The gains came amid strong growth in the group’s home communications products, with 702,000 net broadband, telephony and line-rental product additions, BSkyB said.
Analysts at Jefferies branded the earnings ‘a decent set of results’. They stressed that BSkyB continued to show growth in its TV subscriber base, ‘which should help alleviate some concerns that the business is ex-growth’.
Still, Richard Nunn, analyst at Charles Stanley, pointed out that the ongoing review by UK regulator OFCOM regarding into News Corp – which owns a controlling stake in the company – remained potential longer-term threat to BSkyB.
On Tuesday, a UK parliamentary committee declared Rupert Murdoch, News Corp’s owner, ‘not fit’ to lead an international media company, in a report on the group’s handling of a phone-hacking scandal at its now-defunct UK tabloid the News of the World.

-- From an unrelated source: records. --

-- ==== Sys2Proof/Machine/Objects.lean ====
section
/-! DEFINITION. The object tables of every chapter of the spec, row by row (R36, R47 and each chapter's own tables), and a name
for the key of every object. A row gives the base index, the stride and the count of an arrayed index, the subindex range,
the name, the type (R39), the access kind (R40), the effect class (R43), the default and the range (R553). -/
namespace Sys2Proof.Machine
namespace Obj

Meanwhile, the UK index of blue-chip shares faded 0.15%, or nine points, to 5,804 – after hitting a one-month high of 5,820 – and the All Share index slid 0.1%, or three points, to 3,018. See the FTSE’s performance and the index’s top winners and losers.
The losses came as investors awaited data on the US private sector jobs market from payroll processing firm ADP later in the day, for confirmation that the US recovery is still on track. The report, which economists surveyed by Reuters expected to show 177,000 new jobs were created in April, precedes official figures on US employment, due on Friday.

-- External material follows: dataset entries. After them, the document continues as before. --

/-! ### Position inputs and the web axis (chapter 04) -/

/-- A position input: the accepted levels of A, B and Z (or U, V and W), the stamps of counted edges, newest first, the
direction of the window, the clock of the last accepted edge, a correction waiting for INDEX_CORRECTION with the frame of its slip,
and the last raw SSI reading. -/
structure PosIn where
  levels  : BitVec 3 := 0
  stamps  : List Nat := []
  dir     : Int := 0
  lastEdge : Option Nat := none
  corr    : Option Int := none
  corrFrame : Nat := 0
  ssiLast : Option Nat := none
  ssiStamps : List (Nat × Int) := []
  deriving DecidableEq, Repr

/-- The run of web lines whose triggers were issued with LAG over LAG_TOL (R110). -/
structure LagRun where
  first : Nat
  last  : Nat
  peak  : Nat
  deriving DecidableEq, Repr

/-- The web axis (R105 to R111). `origin` is COUNT_ORIGIN; `genBase` and `genAt` hold the internal generator's position in
1/400,000,000 line at a control clock; `last` is the last trigger issued since reset, `hwm` the highest ever; `due` the control clock
at which the trigger timer expires; `first` the first index an alignment gives (R463). -/
structure Axis where
  started   : Bool := false
  origin    : Int := 0
  genBase   : Int := 0
  genAt     : Nat := 0
  last      : Option Nat := none
  lastAt    : Nat := 0
  hwm       : Option Nat := none
  due       : Option Nat := none
  backtrack : Bool := false
  frameLen  : Option Nat := none
  lag       : Option LagRun := none
  times     : List (Nat × Nat) := []
  first     : Option Nat := none
  deriving DecidableEq, Repr

/-! ### Camera lanes (chapter 05) -/

/-- An eye scan of a lane (R133, R134): 0 none, 1 a point, 2 a map; the map's counts in order of measurement. -/
structure EyeScan where
  kind     : Nat := 0
  time     : Nat := 0
  frame    : Nat := 0
  dwell    : Nat := 0
  rate     : Nat := 0
  complete : Bool := false
  counts   : List Nat := []
  deriving DecidableEq, Repr

/-- A lane receiver: consecutive valid sync headers, the last 64 headers and characters (true for a valid one, newest first), the markers
since lock, the last marker's number, block period, LANE and LINK_LANES, whether a retrain commanded by the host runs, the error-free
bits of the pattern checker, whether the pattern runs, and the eye scan. -/
structure Lane where
  good     : Nat := 0
  window   : List Bool := []
  chars    : List Bool := []
  markers  : Nat := 0
  mkSeq    : Nat := 0
  mkAt     : Nat := 0
  mkLane   : Nat := 0
  mkLinks  : Nat := 0
  hostRetrain : Bool := false
  keepTap  : Bool := false
  prbsGood : Nat := 0
  pattern  : Bool := false
  errored  : Bool := false
  eye      : EyeScan := {}
  deriving DecidableEq, Repr


/-! ### Modes, starts and capacity (chapter 03) -/

/-- What can be lost of the module's capacity (R70 cause 12, R87, R160, R389, R413, R526). -/
inductive Cap where
  | port (p : Nat)
  | pc (n : Nat)
  | cluster (c : Nat)
  | unit (u : Nat)
  | absent (p : Nat)
  | thermal
  | pinned
  deriving DecidableEq, Repr

/-- A command that waits for the end of work in progress or for the wake from idle (R90, R555). -/
inductive Waiting where
  | commit
  | load (slot : Nat)
  | cal (kind : Nat)
  deriving DecidableEq, Repr

/-- The mode machine's own memory: the frame of a START or STOP waiting, the inspected spans of frames, newest first (first frame, and the
first frame no longer inspected), work of a stop still draining, whether a START has acted since reset, lost capacity, the frame of a return to
INSPECT, the shutdown latch, BOOT failed, a command waiting, the frame in which inspection last stopped (R68), and COMPLETE_FRAME
before a warm reset. Of start-up: whether it follows a cold start, the die links, CAM_WAIT_MS, whether that wait is over, and whether the
profile selected passed its checks (R85, R556). -/
structure Run where
  startAt   : Option Nat := none
  stopAt    : Option Nat := none
  spans     : List (Nat × Option Nat) := []
  draining  : Bool := false
  started   : Bool := false
  capacity  : List Cap := []
  returnAt  : Option Nat := none
  latch     : Bool := false
  bootFailed : Bool := false
  waiting   : Option Waiting := none
  stopped   : Option Nat := none
  keptDone  : Nat := 0xFFFFFFFFFFFF
  coldStart : Bool := true
  dieLinks  : Bool := false
  camWait   : Nat := 0
  camOver   : Bool := false
  profileOk : Bool := false
  deriving DecidableEq, Repr

/-! ### Camera ports (chapter 06) -/

/-- A trigger sent and not yet answered (R150): TRIG_SEQ, trigger index or calibration count, web line (none with the calibration timer),
field, exposure generation, and the control clock of its sending. -/
structure Trig where
  seq    : Nat
  k      : Nat
  line   : Option Nat
  field  : Nat
  gen    : Nat
  sentAt : Nat
  deriving DecidableEq, Repr

/-- A line in the port's receive FIFO, with what its descriptor will say (table Line descriptor). -/
structure RxLine where
  k        : Nat
  line     : Option Nat
  tag      : Nat
  field    : Nat
  state    : Nat
  valid    : Nat
  gen      : Nat
  repeatOf : Nat := 0
  echoDiff : Bool := false
  pixels   : List Nat := []
  deriving DecidableEq, Repr

/-- What a register message is for: discovery's reads and writes, the host's pass-through, an exposure set or its generation. -/
inductive TxnUse where
  | identify | configure | passRead | passWrite | expSet | expGen
  deriving DecidableEq, Repr

/-- The one outstanding register transaction of a port (R167). -/
structure Txn where
  use   : TxnUse
  tag   : Nat
  write : Bool
  addr  : Nat
  words : Nat
  deriving DecidableEq, Repr

/-- The exposure delivery of a port (R307 to R310): the generations with the first frame of each, newest first; the effect frames whose set is
to be sent; a set to be resent; the generation being delivered; the last generation acknowledged. -/
structure ExpState where
  gens    : List (Nat × Nat) := []
  dueFor  : List Nat := []
  resend  : Bool := false
  sending : Option Nat := none
  acked   : Nat := 0
  deriving DecidableEq, Repr

/-- A camera port. `waiting` holds the outstanding triggers of each tag, oldest first; `lastOwn` the last web line with data of its own for
tag·8 + field; `passWait` a pass-through that waits for discovery; `poison` a poisoned line-publication
item, which makes the port's next web line a line error (R429), with that web line once it is known. -/
structure Port where
  waiting  : List (List Trig) := List.replicate 8 []
  rx       : List RxLine := []
  lastOwn  : List (Nat × Nat) := []
  downBounds : Nat := 0
  matched  : Option Nat := none
  txn      : Option Txn := none
  msgNo    : Nat := 0
  passWait : Option Bool := none
  expWait  : Bool := false
  suspended : Bool := false
  suspendAt : Option Nat := none
  resuming : Bool := false
  readyAt  : Option Nat := none
  exp      : ExpState := {}
  poison   : Option (Option Nat) := none
  deriving DecidableEq, Repr

/-- Frames over which a port is out of stitching, for service or calibration (R229): the reason code, the first frame, and the frame of its
return when that is known. -/
structure Excl where
  port   : Nat
  reason : Nat
  first  : Nat
  stop   : Option Nat := none
  deriving DecidableEq, Repr

/-! ### Line correction (chapter 07) and calibration sets (chapter 08) -/

/-- A correction set: its header's fields (R212), its coefficient words in the order of R175 and its map entries (R178). -/
structure CalSet where
  gen        : Nat := 0
  created    : Nat := 0
  effFrame   : Nat := 0xFFFFFFFFFFFF
  originSerial : Nat := 0
  originGen  : Nat := 0
  depth      : Nat := 0
  tagCount   : Nat := 0
  fieldCount : Nat := 0
  tagPixels  : List Nat := []
  dark       : Bool := false
  flat       : Bool := false
  imported   : Bool := false
  words      : List Nat := []
  map        : List Nat := []
  deriving DecidableEq, Repr

/-- The descriptor of a line in the ring: the port's 16 bytes and Fuller's correction tag (R161, R185). -/
structure LineDesc where
  line     : Nat
  valid    : Nat
  gen      : Nat
  port     : Nat
  tag      : Nat
  field    : Nat
  state    : Nat
  repeatOf : Nat
  corrGen  : Nat := 0
  lut      : Nat := 0xFF
  bypass   : Nat := 0
  outDepth : Nat := 0
  storeErr : Bool := false
  uncal    : Bool := false
  dead     : Bool := false
  clipped  : Bool := false
  copied   : Bool := false
  deriving DecidableEq, Repr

Sterling weakened 0.12% versus the dollar to $1.62 ahead of the report, but added 0.38% against the euro to €1.229.
Stock indices elsewhere in Europe were mixed, as some played catch-up with strong gains in other global markets on Tuesday, when European markets were closed for the May Day bank holiday.
Germany’s DAX index improved 0.93% to 6,824, France's CAC 40 index hardened 1.24% to 3,253, and the FTSEurofirst 300 index of top European shares rose 0.47% to 1,053.

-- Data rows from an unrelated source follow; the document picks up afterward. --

-- ==== Sys2Proof/Machine/Ops.lean ====
section
/-! DEFINITION. The named operations every family's meanings are written over: association lists, registers by key, time, events,
interrupts, the Ledger's intake, the journal, and the rings in host memory. -/
namespace Sys2Proof.Machine

/-! ### Lists -/

/-- The value a sorted association list holds under a key. -/
def alGet {α : Type} : List (Nat × α) → Nat → Option α
  | [], _ => none
  | (k, v) :: m, k' => if k = k' then some v else alGet m k'

/-- Store a value under a key, keeping the keys strictly rising. -/
def alSet {α : Type} : List (Nat × α) → Nat → α → List (Nat × α)
  | [], k', v' => [(k', v')]
  | (k, v) :: m, k', v' =>
    if k' < k then (k', v') :: (k, v) :: m
    else if k = k' then (k, v') :: m
    else (k, v) :: alSet m k' v'

/-- Remove a key. -/
def alDel {α : Type} (m : List (Nat × α)) (k : Nat) : List (Nat × α) := m.filter (fun e => e.1 ≠ k)

/-- The entry at a place, or a given value beyond the end. -/
def nth {α : Type} (d : α) (xs : List α) (i : Nat) : α := xs.getD i d

/-- Change the entry at a place. -/
def upd {α : Type} (xs : List α) (i : Nat) (f : α → α) : List α :=
  match xs, i with
  | [], _ => []
  | x :: xs, 0 => f x :: xs
  | x :: xs, i + 1 => x :: upd xs i f

/-- The sum of a list of naturals. -/
def sumNat (xs : List Nat) : Nat := xs.foldl (· + ·) 0

/-- The greatest of a list of naturals, 0 when empty. -/
def maxNat (xs : List Nat) : Nat := xs.foldl Nat.max 0

/-- The first `n` naturals. -/
def upTo (n : Nat) : List Nat := List.range n

/-! ### Bits and numbers -/

/-- Bit `i` of a natural number. -/
def bitOf (n i : Nat) : Bool := n.testBit i

/-- Bits `lo` to `lo + w - 1` of a natural number. -/
def bitsOf (n lo w : Nat) : Nat := (n >>> lo) % 2 ^ w

/-- The integer nearest `a ÷ b`, halves up, for `b > 0`. -/
def roundDiv (a : Int) (b : Nat) : Int := (2 * a + b) / (2 * b)

/-- `a ÷ b` rounded up, for naturals. -/
def ceilDiv (a b : Nat) : Nat := if b = 0 then 0 else (a + b - 1) / b

/-- Clamp an integer between two bounds. -/
def clampInt (lo hi v : Int) : Int := if v < lo then lo else if hi < v then hi else v

/-- The integer a two's complement field of `w` bits holds. -/
def signed (w n : Nat) : Int := if n % 2 ^ w < 2 ^ (w - 1) then ↑(n % 2 ^ w) else ↑(n % 2 ^ w) - 2 ^ w

/-- An integer as an unsigned field of `w` bits. -/
def field (w : Nat) (v : Int) : Nat := (v % (2 ^ w : Nat)).toNat

/-- The little-endian value of a byte string (R10). -/
def leNat : Bytes → Nat
  | [] => 0
  | b :: bs => b.toNat + 256 * leNat bs

/-- A natural number as `n` little-endian bytes (R10). -/
def leBytes : Nat → Nat → Bytes
  | 0, _ => []
  | n + 1, v => BitVec.ofNat 8 (v % 256) :: leBytes n (v / 256)

/-- A record assembled from fields given as (lowest bit, width, value). -/
def packBits (fs : List (Nat × Nat × Nat)) : Nat :=
  fs.foldl (fun acc f => acc + (f.2.2 % 2 ^ f.2.1) * 2 ^ f.1) 0

/-- The bytes `from` to `from + n - 1` of a byte string. -/
def slice (bs : Bytes) (start n : Nat) : Bytes := (bs.drop start).take n

/-- A little-endian field of `n` bytes of a byte string. -/
def leAt (bs : Bytes) (start n : Nat) : Nat := leNat (slice bs start n)

/-- Whether every byte of a byte string is 0. -/
def allZero (bs : Bytes) : Bool := bs.all (fun b => b == 0)

/-- Zero-pad a byte string to a multiple of `n` bytes. -/
def padTo (n : Nat) (bs : Bytes) : Bytes :=
  bs ++ List.replicate ((n - bs.length % n) % n) 0

/-! ### The rows of the object tables (R36 to R41) -/

/-- The object tables whose indices contain an index (R38). -/
def rowsOf (idx : Nat) : List ObjRow :=
  if idx < 0x1600 then rows_dict
  else if idx < 0x1F80 then rows_hostif
  else if idx < 0x2000 then rows_dict
  else if idx < 0x2100 then rows_modes
  else if idx < 0x2200 then rows_supplies
  else if idx < 0x2300 then rows_dict
  else if idx < 0x3000 then rows_security
  else if idx < 0x3400 then rows_ports
  else if idx < 0x4000 then rows_lanes
  else if idx < 0x4800 then rows_fuller
  else if idx < 0x5000 then rows_calibration
  else if idx < 0x5800 then rows_loom
  else if idx < 0x6000 then rows_statistics
  else if idx < 0x6400 then rows_segmentation
  else if idx < 0x6800 then rows_classify
  else if idx < 0x7000 then rows_streams
  else if idx < 0x7400 then rows_dma
  else if idx < 0x7800 then rows_compression
  else if idx < 0x8000 then rows_router
  else if idx < 0x8400 then rows_position
  else if idx < 0x9000 then rows_motion
  else if idx < 0x9400 then rows_hbm
  else if idx < 0xA000 then rows_scratchpads
  else if idx < 0xA400 then rows_placement
  else if idx < 0xB000 then rows_systems
  else if idx < 0xC000 then rows_hostif
  else rows_lanes

/-- Whether a row has the index. -/
def ObjRow.hasIndex (r : ObjRow) (idx : Nat) : Bool :=
  decide (r.base ≤ idx) && (idx - r.base) % r.stride == 0 && decide ((idx - r.base) / r.stride < r.count)

/-- Whether a row has the object index:subindex. -/
def ObjRow.hits (r : ObjRow) (idx sub : Nat) : Bool :=
  r.hasIndex idx && decide (r.subLo ≤ sub) && decide (sub ≤ r.subHi)

/-- The row of an object. -/
def findRow (idx sub : Nat) : Option ObjRow := (rowsOf idx).find? (·.hits idx sub)

/-- Whether the index exists (R38). -/
def indexExists (idx : Nat) : Bool := (rowsOf idx).any (·.hasIndex idx)

/-- The highest subindex in use of an index (R37). -/
def highestSub (idx : Nat) : Nat := maxNat (((rowsOf idx).filter (·.hasIndex idx)).map (·.subHi))

/-- The key of an object. -/
def objKey (idx sub : Nat) : Nat := idx * 256 + sub

/-- DEPTH of queue q (R429). -/
def queueDepth (q : Nat) : Nat :=
  if q < 32 then 512 else if q < 96 then 2048 else if q < 104 then 4096 else if q < 108 then 8192
  else if q < 172 then 4096 else 16384

/-- BUF_BYTES of buffer class b in MiB, and whether it is replicated (table of R386). -/
def bufClass (b : Nat) : Nat × Bool :=
  match b with
  | 0 => (128, true) | 1 => (128, false) | 2 => (256, true) | 3 => (512, false) | 4 => (1024, false)
  | 5 => (512, false) | 6 => (512, false) | 7 => (1024, false) | _ => (256, false)

/-- The default of an object row at an index and subindex. -/
def ObjRow.default (r : ObjRow) (idx sub : Nat) : Int :=
  match r.dflt with
  | .const v => v
  | .perSub vs => vs.getD (sub - r.subLo) 0
  | .calc .productCode => if Config.orderingX then 0x00128001 else 0x00128000
  | .calc .revision => Config.hwRevision.toNat * 65536
  | .calc .serial => Config.serial.toNat
  | .calc .seamBlend => 0
  | .calc .bufBytes => (bufClass (idx - r.base)).1
  | .calc .bufReplica => if (bufClass (idx - r.base)).2 then 1 else 0
  | .calc .queueDepth => queueDepth (idx - r.base)
  | .calc .queueHighWm => ↑(queueDepth (idx - r.base) * 3 / 4)
  | .calc .macBase => Config.macBase.toNat

/-- The default of an object by key: what the object reads when nothing has written it since reset. -/
def defaultOf (key : Nat) : Int :=
  match findRow (key / 256) (key % 256) with
  | some r => r.default (key / 256) (key % 256)
  | none => 0

/-- The least and greatest value of a numeric type (R39). -/
def ObjType.bounds : ObjType → Int × Int
  | .bool => (0, 1)
  | .u8 => (0, 0xFF)
  | .u16 => (0, 0xFFFF)
  | .q0 => (0, 0xFFFF)
  | .u32 => (0, 0xFFFFFFFF)
  | .u64 => (0, 0xFFFFFFFFFFFFFFFF)
  | .i32 => (-0x80000000, 0x7FFFFFFF)
  | .q16 => (-0x80000000, 0x7FFFFFFF)
  | .i64 => (-0x8000000000000000, 0x7FFFFFFFFFFFFFFF)
  | .string => (0, 255)
  | .domain => (0, 268435455)

/-- The size in bytes of a numeric type, 0 for STRING and DOMAIN (R39). -/
def ObjType.size : ObjType → Nat
  | .bool => 1 | .u8 => 1 | .u16 => 2 | .q0 => 2 | .u32 => 4 | .i32 => 4 | .q16 => 4 | .u64 => 8 | .i64 => 8
  | .string => 0 | .domain => 0

/-- Whether a type is a byte string. -/
def ObjType.isBlob : ObjType → Bool
  | .string => true | .domain => true | _ => false

/-! ### Registers by key -/

/-- The value of a numeric object: the value most recently accepted, or its default (R41). -/
def Work.get (w : Work) (key : Nat) : Int := (alGet w.d.regs key).getD (defaultOf key)

/-- The value of a numeric object that is never negative. -/
def Work.getN (w : Work) (key : Nat) : Nat := (w.get key).toNat

/-- Store the value of a numeric object. -/
def Work.set (w : Work) (key : Nat) (v : Int) : Work :=
  { w with d := { w.d with regs := alSet w.d.regs key v } }

/-- Store several values. -/
def Work.setMany (w : Work) : List (Nat × Int) → Work
  | [] => w
  | (k, v) :: kvs => (w.set k v).setMany kvs

/-- The value of an RWS object in force: the one of the last commit that passed (R40, R76). -/
def Work.conf (w : Work) (key : Nat) : Int := (alGet w.d.conf key).getD (defaultOf key)

/-- The value in force of an RWS object that is never negative. -/
def Work.confN (w : Work) (key : Nat) : Nat := (w.conf key).toNat

/-- The value of an RWL object in effect at a frame: the newest accepted write whose frame is not after it (R46). -/
def Work.valueAt (w : Work) (key n : Nat) : Int :=
  match w.d.changes.find? (fun c => c.key == key && decide (c.frame ≤ n)) with
  | some c => c.value
  | none => defaultOf key

/-- The same for an object that is never negative. -/
def Work.valueAtN (w : Work) (key n : Nat) : Nat := (w.valueAt key n).toNat

/-- The bytes of a DOMAIN or STRING object most recently accepted. -/
def Work.blob (w : Work) (key : Nat) : Bytes := (alGet w.d.blobs key).getD []

/-- The bytes of a DOMAIN or STRING object in effect at a frame. -/
def Work.blobAt (w : Work) (key n : Nat) : Bytes :=
  match w.d.blobChanges.find? (fun c => c.key == key && decide (c.frame ≤ n)) with
  | some c => c.bytes
  | none => []

/-- Store the bytes of a DOMAIN or STRING object. -/
def Work.setBlob (w : Work) (key : Nat) (b : Bytes) : Work :=
  { w with d := { w.d with blobs := alSet w.d.blobs key b } }

/-- Store the bytes of a status DOMAIN or STRING that the hardware sets. -/
def Work.addBlobChange (w : Work) (frame key : Nat) (b : Bytes) : Work :=
  { w with d := { w.d with blobChanges := ⟨frame, key, b⟩ :: w.d.blobChanges } }

/-- Record a value with the first frame it governs. -/
def Work.addChange (w : Work) (frame key : Nat) (v : Int) : Work :=
  { w with d := { w.d with changes := ⟨frame, key, v⟩ :: w.d.changes } }

/-- The greatest value a counter holds: the largest of its type (R59). -/
def counterMax (key : Nat) : Int :=
  match findRow (key / 256) (key % 256) with
  | some r => r.typ.bounds.2
  | none => 0

/-- Add to a counter, which saturates (R59). -/
def Work.bump (w : Work) (key : Nat) (by_ : Nat := 1) : Work :=
  w.set key (min (w.get key + by_) (counterMax key))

But Italy’s FTSE MIB pared early gains, and Spain’s IBEX 35 stock index lost 1.2% in the wake of weak Spanish manufacturing data and worse-than-expected Italian unemployment figures.
Next (NXT.L) topped the leader board on the FTSE 100, adding 64p to £29.60, in the wake of what Investec branded 'reassuring' first-quarter results, which met market expectations.
Financial stocks were among the biggest losers on the index, amid ongoing fears over Europe’s debt woes and after a strong performance on Tuesday. Barclays (BARC.L) slipped 6p to 221p and Lloyds (LLOY.L) gave up 0.5p to 33p.